### TASK OBJECTIVE
From the listing below, copy only the lines from the line that contains "signature verifies. -/" to the line that contains "sigOk : Bool", counting those two lines as part of the copy.

### DATA SUPPLIED
* * *

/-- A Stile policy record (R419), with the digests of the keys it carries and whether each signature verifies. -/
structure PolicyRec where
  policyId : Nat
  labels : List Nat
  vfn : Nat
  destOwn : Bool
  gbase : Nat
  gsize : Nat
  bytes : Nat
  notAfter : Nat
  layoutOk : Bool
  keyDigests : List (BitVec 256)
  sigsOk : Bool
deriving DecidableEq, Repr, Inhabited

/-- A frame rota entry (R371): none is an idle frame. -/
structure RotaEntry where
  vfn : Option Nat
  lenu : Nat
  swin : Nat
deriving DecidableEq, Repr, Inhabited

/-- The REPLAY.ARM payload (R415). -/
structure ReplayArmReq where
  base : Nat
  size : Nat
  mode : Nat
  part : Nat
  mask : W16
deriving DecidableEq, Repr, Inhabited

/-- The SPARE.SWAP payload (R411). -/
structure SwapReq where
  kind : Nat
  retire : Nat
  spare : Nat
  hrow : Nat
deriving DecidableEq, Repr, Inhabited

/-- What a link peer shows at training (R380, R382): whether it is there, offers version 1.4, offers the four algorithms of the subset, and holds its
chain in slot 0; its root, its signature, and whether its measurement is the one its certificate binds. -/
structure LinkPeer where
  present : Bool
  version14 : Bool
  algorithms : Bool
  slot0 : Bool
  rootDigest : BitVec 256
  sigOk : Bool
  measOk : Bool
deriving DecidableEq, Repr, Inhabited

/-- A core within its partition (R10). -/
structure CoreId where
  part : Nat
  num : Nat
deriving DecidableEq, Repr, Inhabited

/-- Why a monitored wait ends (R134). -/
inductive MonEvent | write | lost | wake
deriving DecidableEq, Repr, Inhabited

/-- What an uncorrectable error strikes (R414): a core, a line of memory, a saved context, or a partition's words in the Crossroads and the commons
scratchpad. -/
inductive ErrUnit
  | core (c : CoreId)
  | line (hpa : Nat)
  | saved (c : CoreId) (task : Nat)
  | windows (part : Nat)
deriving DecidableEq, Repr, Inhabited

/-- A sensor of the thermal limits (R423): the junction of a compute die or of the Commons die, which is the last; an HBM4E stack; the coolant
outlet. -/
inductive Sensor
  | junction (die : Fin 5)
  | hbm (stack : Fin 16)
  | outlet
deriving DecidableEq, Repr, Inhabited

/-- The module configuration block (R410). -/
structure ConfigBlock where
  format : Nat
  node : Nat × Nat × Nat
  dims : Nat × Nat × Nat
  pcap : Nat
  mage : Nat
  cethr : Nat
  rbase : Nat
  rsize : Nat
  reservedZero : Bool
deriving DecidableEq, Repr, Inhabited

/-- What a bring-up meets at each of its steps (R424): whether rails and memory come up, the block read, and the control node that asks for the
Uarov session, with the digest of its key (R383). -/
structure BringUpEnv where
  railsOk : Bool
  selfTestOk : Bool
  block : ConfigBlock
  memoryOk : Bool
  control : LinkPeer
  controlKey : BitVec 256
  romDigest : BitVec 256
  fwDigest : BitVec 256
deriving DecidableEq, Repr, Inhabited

* * *

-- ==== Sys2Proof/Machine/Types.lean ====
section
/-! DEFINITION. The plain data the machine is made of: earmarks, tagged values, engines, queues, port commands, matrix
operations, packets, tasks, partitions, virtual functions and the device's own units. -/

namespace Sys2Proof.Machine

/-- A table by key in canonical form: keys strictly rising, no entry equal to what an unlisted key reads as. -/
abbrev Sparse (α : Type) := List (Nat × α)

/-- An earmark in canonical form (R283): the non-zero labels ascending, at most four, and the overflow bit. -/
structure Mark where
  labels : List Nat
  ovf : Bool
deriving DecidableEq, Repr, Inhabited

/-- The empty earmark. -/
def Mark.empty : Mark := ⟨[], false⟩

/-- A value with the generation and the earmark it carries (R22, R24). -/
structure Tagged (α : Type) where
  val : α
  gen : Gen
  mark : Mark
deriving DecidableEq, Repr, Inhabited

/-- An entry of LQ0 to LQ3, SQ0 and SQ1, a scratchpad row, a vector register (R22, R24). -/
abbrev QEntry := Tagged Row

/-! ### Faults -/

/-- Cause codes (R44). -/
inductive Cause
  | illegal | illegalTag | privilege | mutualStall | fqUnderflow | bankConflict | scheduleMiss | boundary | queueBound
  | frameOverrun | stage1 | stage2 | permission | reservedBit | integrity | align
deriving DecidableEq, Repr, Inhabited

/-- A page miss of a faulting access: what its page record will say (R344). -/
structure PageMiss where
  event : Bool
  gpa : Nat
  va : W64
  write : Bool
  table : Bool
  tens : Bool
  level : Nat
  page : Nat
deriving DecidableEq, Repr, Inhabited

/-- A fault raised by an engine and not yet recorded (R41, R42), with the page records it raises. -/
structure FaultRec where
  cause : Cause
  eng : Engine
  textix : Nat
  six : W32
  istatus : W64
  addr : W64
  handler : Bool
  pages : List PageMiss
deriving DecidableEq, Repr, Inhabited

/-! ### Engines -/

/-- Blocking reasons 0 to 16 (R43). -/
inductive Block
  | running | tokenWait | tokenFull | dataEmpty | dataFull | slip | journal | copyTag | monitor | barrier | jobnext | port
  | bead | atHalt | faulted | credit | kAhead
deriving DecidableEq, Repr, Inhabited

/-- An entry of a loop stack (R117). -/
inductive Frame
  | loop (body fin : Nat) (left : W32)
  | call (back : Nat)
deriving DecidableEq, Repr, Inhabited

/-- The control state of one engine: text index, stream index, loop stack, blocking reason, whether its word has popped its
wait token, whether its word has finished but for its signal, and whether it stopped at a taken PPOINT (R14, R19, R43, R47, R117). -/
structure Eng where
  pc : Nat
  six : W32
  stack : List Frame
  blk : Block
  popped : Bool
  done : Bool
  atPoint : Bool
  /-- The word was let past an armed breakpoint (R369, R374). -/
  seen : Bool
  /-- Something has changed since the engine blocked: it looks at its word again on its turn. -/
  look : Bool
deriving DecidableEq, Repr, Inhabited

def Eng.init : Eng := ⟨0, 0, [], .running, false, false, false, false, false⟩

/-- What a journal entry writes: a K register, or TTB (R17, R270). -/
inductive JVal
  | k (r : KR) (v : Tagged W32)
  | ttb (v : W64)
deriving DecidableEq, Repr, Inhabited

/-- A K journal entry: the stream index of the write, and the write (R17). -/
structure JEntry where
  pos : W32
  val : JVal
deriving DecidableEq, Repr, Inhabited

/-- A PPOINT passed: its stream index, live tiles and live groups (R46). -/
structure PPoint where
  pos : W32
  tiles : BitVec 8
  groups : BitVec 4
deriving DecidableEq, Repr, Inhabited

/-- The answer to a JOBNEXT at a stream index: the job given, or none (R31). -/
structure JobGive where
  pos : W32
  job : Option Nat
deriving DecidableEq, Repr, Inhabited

* * *

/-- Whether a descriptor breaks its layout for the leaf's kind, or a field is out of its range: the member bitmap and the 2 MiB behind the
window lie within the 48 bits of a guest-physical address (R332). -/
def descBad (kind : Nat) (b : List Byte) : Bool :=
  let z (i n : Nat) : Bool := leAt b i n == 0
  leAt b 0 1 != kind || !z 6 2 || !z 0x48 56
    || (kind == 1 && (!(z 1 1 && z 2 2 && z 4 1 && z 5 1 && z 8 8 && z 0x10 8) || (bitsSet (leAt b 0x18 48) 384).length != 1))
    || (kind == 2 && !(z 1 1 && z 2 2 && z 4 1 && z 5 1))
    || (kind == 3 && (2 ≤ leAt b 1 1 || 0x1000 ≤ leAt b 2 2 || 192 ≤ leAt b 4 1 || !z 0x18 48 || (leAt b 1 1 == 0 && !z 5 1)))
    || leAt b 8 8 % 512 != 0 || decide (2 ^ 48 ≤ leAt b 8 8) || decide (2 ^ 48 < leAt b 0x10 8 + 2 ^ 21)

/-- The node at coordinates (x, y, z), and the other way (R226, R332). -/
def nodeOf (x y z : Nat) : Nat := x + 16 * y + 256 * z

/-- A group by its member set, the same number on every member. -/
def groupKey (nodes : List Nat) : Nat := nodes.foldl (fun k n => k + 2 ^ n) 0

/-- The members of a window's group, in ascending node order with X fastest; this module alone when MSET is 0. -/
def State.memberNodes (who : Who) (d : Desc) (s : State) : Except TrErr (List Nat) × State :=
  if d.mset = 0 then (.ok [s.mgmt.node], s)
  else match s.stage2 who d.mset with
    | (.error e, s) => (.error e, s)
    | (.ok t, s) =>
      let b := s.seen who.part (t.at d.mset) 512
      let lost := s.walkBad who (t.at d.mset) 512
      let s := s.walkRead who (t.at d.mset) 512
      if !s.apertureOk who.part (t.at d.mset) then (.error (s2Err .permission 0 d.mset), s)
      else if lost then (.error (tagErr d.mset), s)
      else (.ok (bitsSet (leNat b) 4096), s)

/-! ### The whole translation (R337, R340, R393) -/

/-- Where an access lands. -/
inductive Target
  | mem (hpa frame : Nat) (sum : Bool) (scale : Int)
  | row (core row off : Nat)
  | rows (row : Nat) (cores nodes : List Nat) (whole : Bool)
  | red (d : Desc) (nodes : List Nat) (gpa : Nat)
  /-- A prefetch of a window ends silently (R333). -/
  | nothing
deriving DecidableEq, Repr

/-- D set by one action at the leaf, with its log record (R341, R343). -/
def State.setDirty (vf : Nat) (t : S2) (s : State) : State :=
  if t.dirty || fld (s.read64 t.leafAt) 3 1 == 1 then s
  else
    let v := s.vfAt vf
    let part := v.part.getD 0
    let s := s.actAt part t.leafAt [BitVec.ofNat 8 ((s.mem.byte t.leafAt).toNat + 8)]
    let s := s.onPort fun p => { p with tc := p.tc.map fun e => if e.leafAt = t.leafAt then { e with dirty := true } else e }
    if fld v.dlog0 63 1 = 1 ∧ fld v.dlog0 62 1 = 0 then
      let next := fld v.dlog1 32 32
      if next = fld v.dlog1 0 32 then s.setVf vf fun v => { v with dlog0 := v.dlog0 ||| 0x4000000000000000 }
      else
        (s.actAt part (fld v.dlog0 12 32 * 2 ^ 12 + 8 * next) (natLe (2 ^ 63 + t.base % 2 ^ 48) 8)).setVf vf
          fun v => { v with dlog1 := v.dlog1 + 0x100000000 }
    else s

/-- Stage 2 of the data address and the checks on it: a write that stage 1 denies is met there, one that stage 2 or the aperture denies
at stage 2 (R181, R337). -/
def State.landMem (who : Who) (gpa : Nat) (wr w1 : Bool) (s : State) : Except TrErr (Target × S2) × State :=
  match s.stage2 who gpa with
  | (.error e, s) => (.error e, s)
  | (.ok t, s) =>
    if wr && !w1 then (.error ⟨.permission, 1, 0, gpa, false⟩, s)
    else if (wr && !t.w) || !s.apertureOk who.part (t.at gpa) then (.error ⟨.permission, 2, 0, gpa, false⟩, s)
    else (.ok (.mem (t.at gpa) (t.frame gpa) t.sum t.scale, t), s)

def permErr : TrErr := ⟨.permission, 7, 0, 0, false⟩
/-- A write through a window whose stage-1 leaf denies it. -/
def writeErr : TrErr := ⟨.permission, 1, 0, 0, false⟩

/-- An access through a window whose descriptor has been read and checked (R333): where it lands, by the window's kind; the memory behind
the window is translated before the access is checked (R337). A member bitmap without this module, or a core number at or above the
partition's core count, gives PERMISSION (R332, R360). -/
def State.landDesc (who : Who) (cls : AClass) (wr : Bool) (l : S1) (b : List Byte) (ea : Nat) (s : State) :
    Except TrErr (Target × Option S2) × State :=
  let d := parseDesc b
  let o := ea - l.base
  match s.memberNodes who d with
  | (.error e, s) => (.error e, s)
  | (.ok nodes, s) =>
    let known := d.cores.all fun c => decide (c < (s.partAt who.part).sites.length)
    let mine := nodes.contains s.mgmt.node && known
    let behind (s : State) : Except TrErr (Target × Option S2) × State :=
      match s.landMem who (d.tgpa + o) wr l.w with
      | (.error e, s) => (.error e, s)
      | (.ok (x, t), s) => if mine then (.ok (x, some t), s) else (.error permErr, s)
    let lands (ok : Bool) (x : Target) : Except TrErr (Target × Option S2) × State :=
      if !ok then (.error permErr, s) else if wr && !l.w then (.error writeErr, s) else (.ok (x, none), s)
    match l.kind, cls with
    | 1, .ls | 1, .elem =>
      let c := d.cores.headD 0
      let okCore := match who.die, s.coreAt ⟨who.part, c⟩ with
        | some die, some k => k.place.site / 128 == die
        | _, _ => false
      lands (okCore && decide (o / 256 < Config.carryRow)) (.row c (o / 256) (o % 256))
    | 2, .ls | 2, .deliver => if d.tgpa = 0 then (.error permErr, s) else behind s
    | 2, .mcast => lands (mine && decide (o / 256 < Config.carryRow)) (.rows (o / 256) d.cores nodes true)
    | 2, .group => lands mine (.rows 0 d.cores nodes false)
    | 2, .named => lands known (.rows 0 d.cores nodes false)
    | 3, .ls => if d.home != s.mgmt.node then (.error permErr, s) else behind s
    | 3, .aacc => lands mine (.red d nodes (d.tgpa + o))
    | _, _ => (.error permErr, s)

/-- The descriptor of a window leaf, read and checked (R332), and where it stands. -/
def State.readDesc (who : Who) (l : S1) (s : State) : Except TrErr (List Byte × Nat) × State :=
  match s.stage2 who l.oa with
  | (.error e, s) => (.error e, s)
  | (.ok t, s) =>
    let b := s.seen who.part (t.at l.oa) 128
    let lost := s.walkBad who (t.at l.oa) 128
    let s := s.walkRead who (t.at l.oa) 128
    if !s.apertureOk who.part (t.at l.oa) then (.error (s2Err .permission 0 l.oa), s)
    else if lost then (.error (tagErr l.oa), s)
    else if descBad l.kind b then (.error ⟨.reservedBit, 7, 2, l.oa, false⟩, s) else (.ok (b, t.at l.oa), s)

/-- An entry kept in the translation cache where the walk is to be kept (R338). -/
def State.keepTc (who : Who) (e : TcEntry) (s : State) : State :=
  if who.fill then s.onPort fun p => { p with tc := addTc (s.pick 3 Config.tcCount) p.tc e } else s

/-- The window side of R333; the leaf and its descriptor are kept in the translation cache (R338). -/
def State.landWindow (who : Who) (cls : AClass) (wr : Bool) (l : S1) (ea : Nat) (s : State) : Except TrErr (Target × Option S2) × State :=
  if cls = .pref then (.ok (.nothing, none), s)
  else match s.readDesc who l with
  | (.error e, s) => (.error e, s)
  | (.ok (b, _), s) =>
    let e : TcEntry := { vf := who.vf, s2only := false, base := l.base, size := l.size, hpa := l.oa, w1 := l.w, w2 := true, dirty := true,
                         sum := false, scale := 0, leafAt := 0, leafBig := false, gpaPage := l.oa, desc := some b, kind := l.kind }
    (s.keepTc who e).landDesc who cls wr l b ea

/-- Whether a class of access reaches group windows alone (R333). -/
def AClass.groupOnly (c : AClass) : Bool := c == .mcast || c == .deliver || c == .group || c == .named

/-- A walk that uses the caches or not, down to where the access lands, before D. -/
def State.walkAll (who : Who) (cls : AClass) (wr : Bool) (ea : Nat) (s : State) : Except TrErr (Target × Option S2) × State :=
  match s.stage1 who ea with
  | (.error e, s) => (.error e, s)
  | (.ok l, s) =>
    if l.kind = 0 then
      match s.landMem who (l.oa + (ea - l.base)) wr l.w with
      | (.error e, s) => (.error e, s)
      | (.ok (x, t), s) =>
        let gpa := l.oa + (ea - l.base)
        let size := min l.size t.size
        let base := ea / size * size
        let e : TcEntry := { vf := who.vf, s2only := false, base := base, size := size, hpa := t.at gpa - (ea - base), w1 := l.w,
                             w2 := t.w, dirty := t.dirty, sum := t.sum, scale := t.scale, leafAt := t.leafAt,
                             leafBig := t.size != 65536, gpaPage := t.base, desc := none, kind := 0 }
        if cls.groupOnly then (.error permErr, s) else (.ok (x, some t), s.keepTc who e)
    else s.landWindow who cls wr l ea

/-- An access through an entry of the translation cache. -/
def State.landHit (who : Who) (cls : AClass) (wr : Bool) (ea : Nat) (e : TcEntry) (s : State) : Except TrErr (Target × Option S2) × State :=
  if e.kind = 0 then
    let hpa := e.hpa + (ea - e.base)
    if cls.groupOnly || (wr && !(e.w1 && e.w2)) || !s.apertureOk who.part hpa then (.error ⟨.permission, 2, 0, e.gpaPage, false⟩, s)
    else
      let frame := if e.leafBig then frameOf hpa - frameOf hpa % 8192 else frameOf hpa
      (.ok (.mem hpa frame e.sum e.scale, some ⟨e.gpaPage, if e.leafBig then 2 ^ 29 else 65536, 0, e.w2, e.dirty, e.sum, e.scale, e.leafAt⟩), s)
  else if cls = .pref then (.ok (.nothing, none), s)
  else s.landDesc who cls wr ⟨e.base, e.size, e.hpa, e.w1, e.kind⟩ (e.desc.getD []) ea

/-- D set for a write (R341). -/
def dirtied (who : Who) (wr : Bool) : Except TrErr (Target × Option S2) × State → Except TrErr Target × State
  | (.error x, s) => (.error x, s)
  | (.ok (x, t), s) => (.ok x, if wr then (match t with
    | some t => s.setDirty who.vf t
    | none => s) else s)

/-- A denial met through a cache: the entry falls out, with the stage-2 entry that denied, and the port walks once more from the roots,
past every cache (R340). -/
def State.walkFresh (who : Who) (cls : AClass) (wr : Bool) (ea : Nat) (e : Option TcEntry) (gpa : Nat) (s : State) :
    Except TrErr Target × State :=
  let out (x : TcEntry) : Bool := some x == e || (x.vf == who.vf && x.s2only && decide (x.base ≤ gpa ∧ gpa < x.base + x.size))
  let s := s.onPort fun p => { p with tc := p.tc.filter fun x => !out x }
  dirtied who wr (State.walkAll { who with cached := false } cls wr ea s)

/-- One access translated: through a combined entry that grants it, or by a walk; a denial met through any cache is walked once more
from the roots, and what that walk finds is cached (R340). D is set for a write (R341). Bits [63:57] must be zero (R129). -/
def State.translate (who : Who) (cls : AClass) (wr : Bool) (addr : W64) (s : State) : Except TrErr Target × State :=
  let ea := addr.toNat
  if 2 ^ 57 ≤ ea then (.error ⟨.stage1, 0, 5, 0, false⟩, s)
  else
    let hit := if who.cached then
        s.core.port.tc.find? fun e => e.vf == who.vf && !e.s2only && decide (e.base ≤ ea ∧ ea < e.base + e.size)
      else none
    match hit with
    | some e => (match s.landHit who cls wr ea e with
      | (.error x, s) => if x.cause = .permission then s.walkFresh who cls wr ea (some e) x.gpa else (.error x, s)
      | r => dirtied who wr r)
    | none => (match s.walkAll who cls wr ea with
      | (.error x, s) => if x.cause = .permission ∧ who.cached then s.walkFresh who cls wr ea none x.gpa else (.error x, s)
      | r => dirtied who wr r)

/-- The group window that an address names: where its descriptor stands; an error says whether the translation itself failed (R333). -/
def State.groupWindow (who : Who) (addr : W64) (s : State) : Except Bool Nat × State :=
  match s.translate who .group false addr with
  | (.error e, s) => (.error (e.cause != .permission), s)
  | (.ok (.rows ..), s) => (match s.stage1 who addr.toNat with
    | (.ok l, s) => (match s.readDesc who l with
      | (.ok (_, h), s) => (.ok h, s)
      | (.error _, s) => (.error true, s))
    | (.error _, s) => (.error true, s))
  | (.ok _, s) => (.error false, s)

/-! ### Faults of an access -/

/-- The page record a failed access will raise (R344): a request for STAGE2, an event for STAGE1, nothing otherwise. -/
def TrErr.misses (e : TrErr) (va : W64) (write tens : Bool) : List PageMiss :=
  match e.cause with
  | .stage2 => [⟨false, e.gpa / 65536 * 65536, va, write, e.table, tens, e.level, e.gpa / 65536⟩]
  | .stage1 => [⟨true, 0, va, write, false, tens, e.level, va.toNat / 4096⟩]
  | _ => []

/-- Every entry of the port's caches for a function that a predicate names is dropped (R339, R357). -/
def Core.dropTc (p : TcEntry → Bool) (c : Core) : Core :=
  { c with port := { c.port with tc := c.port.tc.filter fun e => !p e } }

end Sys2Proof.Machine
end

* * *

### TASK ANSWER
/-- A Stile policy record (R419), with the digests of the keys it carries and whether each signature verifies. -/
structure PolicyRec where
  policyId : Nat
  labels : List Nat
  vfn : Nat
  destOwn : Bool
  gbase : Nat
  gsize : Nat
  bytes : Nat
  notAfter : Nat
  layoutOk : Bool
  keyDigests : List (BitVec 256)
  sigsOk : Bool
deriving DecidableEq, Repr, Inhabited

/-- A frame rota entry (R371): none is an idle frame. -/
structure RotaEntry where
  vfn : Option Nat
  lenu : Nat
  swin : Nat
deriving DecidableEq, Repr, Inhabited

/-- The REPLAY.ARM payload (R415). -/
structure ReplayArmReq where
  base : Nat
  size : Nat
  mode : Nat
  part : Nat
  mask : W16
deriving DecidableEq, Repr, Inhabited

/-- The SPARE.SWAP payload (R411). -/
structure SwapReq where
  kind : Nat
  retire : Nat
  spare : Nat
  hrow : Nat
deriving DecidableEq, Repr, Inhabited

/-- What a link peer shows at training (R380, R382): whether it is there, offers version 1.4, offers the four algorithms of the subset, and holds its
chain in slot 0; its root, its signature, and whether its measurement is the one its certificate binds. -/
structure LinkPeer where
  present : Bool
  version14 : Bool
  algorithms : Bool
  slot0 : Bool
  rootDigest : BitVec 256
  sigOk : Bool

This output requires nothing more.